I remember one time, it almost seemed like bragging, you spoke of spending somewhere around 300 days on the road that year. What about your family? How could someone keep that up? “You’re speaking how many times a day?!”
You were brilliant, but even I can see that was stupid. Did no one tell you? Why not? Did you create an environment around you of people who were scared to check you? Did they just tell you what you wanted to hear? Or did they try to tell you and you just didn’t listen?
Who in the hell told you it was a good idea to invest in a spa?
I would imagine the lies made it all worse because you started to believe them yourself. I’ll bet it started out one time as a “happy ending” that no one needed to know about. I’ll bet you didn’t tell anyone. I’ll bet it got worse from there.
I would imagine that you started to believe that the suppressed truth of the abuse of these few women was better than a whole world uncovering the insecure little boy that couldn’t seem to keep his hands to himself. Do you believe that now? I’ll bet you wish you could take that back. You were brilliant, but your math was wrong. I don’t believe you started out in defending the Faith with the intention of manipulation. But I’ll bet you started to believe you were God’s gift to the world. I would imagine that you started to believe you deserved it. If you were still here, I would love to know how it all happened so I could take notes and take guard. But since you’re not, I guess I’ll never know the truth. I guess all I’ll ever have is evidence and my own assumptions.
I mistook your ability to speak for wisdom and your knowledge for self-control. Later in life you always bragged about yourself and your schedule at the beginning of your messages, but I thought maybe that was normal.
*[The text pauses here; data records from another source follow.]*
-- ==== Sys2Proof/Syntax.lean ====
section
/-! DEFINITION. The instructions: one constructor per row of spec/opcode_table.json, in the table's order
(30_encoding.md R65). Operand types are exactly the field widths of R61, so every term is an instruction the hardware
has. -/

namespace Sys2Proof

/-- The 34 operations (30_encoding.md R65, R70). -/
inductive Instr where
  /-- `00E0` CLS (R140). -/
  | cls
  /-- `00EE` RET (R82). -/
  | ret
  /-- `1nnn` JP nnn (R83). -/
  | jp (nnn : Addr)
  /-- `2nnn` CALL nnn (R84). -/
  | call (nnn : Addr)
  /-- `3xkk` SE Vx, kk (R85). -/
  | seImm (x : Reg) (kk : Byte)
  /-- `4xkk` SNE Vx, kk (R86). -/
  | sneImm (x : Reg) (kk : Byte)
  /-- `5xy0` SE Vx, Vy (R87). -/
  | seReg (x y : Reg)
  /-- `6xkk` LD Vx, kk (R100). -/
  | ldImm (x : Reg) (kk : Byte)
  /-- `7xkk` ADD Vx, kk (R101). -/
  | addImm (x : Reg) (kk : Byte)
  /-- `8xy0` LD Vx, Vy (R102). -/
  | ldReg (x y : Reg)
  /-- `8xy1` OR Vx, Vy (R103). -/
  | orReg (x y : Reg)
  /-- `8xy2` AND Vx, Vy (R104). -/
  | andReg (x y : Reg)
  /-- `8xy3` XOR Vx, Vy (R105). -/
  | xorReg (x y : Reg)
  /-- `8xy4` ADD Vx, Vy (R106). -/
  | addReg (x y : Reg)
  /-- `8xy5` SUB Vx, Vy (R107). -/
  | subReg (x y : Reg)
  /-- `8xy6` SHR Vx (R108); y is carried so that each word has a term of its own (R71). -/
  | shr (x y : Reg)
  /-- `8xy7` SUBN Vx, Vy (R109). -/
  | subn (x y : Reg)
  /-- `8xyE` SHL Vx (R110); y is carried as in `shr` (R71). -/
  | shl (x y : Reg)
  /-- `9xy0` SNE Vx, Vy (R88). -/
  | sneReg (x y : Reg)
  /-- `Annn` LD I, nnn (R120). -/
  | ldI (nnn : Addr)
  /-- `Bnnn` JP V0, nnn (R89). -/
  | jpV0 (nnn : Addr)
  /-- `Cxkk` RND Vx, kk (R111). -/
  | rnd (x : Reg) (kk : Byte)
  /-- `Dxyn` DRW Vx, Vy, n (R141). -/
  | drw (x y : Reg) (n : Nibble)
  /-- `Ex9E` SKP Vx (R150). -/
  | skp (x : Reg)
  /-- `ExA1` SKNP Vx (R151). -/
  | sknp (x : Reg)
  /-- `Fx07` LD Vx, DT (R153). -/
  | ldVxDt (x : Reg)
  /-- `Fx0A` LD Vx, K (R152). -/
  | ldVxKey (x : Reg)
  /-- `Fx15` LD DT, Vx (R154). -/
  | ldDtVx (x : Reg)
  /-- `Fx18` LD ST, Vx (R155). -/
  | ldStVx (x : Reg)
  /-- `Fx1E` ADD I, Vx (R121). -/
  | addI (x : Reg)
  /-- `Fx29` LD F, Vx (R122). -/
  | ldFont (x : Reg)
  /-- `Fx33` LD B, Vx (R123). -/
  | ldBcd (x : Reg)
  /-- `Fx55` LD [I], Vx (R124). -/
  | storeRegs (x : Reg)
  /-- `Fx65` LD Vx, [I] (R125). -/
  | loadRegs (x : Reg)
  deriving DecidableEq, Repr

end Sys2Proof
end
That should have been a sign. Hindsight is a funny thing.
The good news is, you taught us. You taught us what not to do. You gave us another example of the need to put the right boundaries in place. You gave us one more reason to rely more on our time alone with God than our time in flow-state on a stage. You taught us not to believe the pedestal that everyone else puts us on. You taught us that the skills to speak and persuade don’t assume integrity and that a busy schedule doesn’t always line up with service to God. You taught us that hidden truth does far more damage than uncomfortable honesty ever can. And through all the lies, you gifted us with the truth that our own brilliance will never be enough.
I don’t think you were a monster. I think you were scared. I don’t think you were evil. I think you were fooled. I don’t think this was your plan all along. I think you let yourself get blinded and you tragically fell into the plans of another. I think you believed what you told us from the stages, which is why I think you must have been so broken on the inside. I’ll bet the truth coming out would have hurt less than the truth that never did.
I hope the people who loved you can see that what you did doesn’t represent who God is. I hope they don’t think they have to fall in to the same trap that you did. I hope they lean in, not out. I hope your wife and your children can rest well and find some peace — I hope they didn’t know. I hope the ones who were hurt by what you did don’t mistake your actions for God’s character. I hope the people that loved you can still love you. I hope one day to see you again.
Thank you for the work you did. Thank you for the lessons you taught. I’m sorry that it didn’t work out the way you thought it would when you were younger. I’m sorry for what you became in the end. Ravi, I didn’t know you, but now my question is, did anyone?
You were brilliant. I wish you wouldn’t have been so stupid.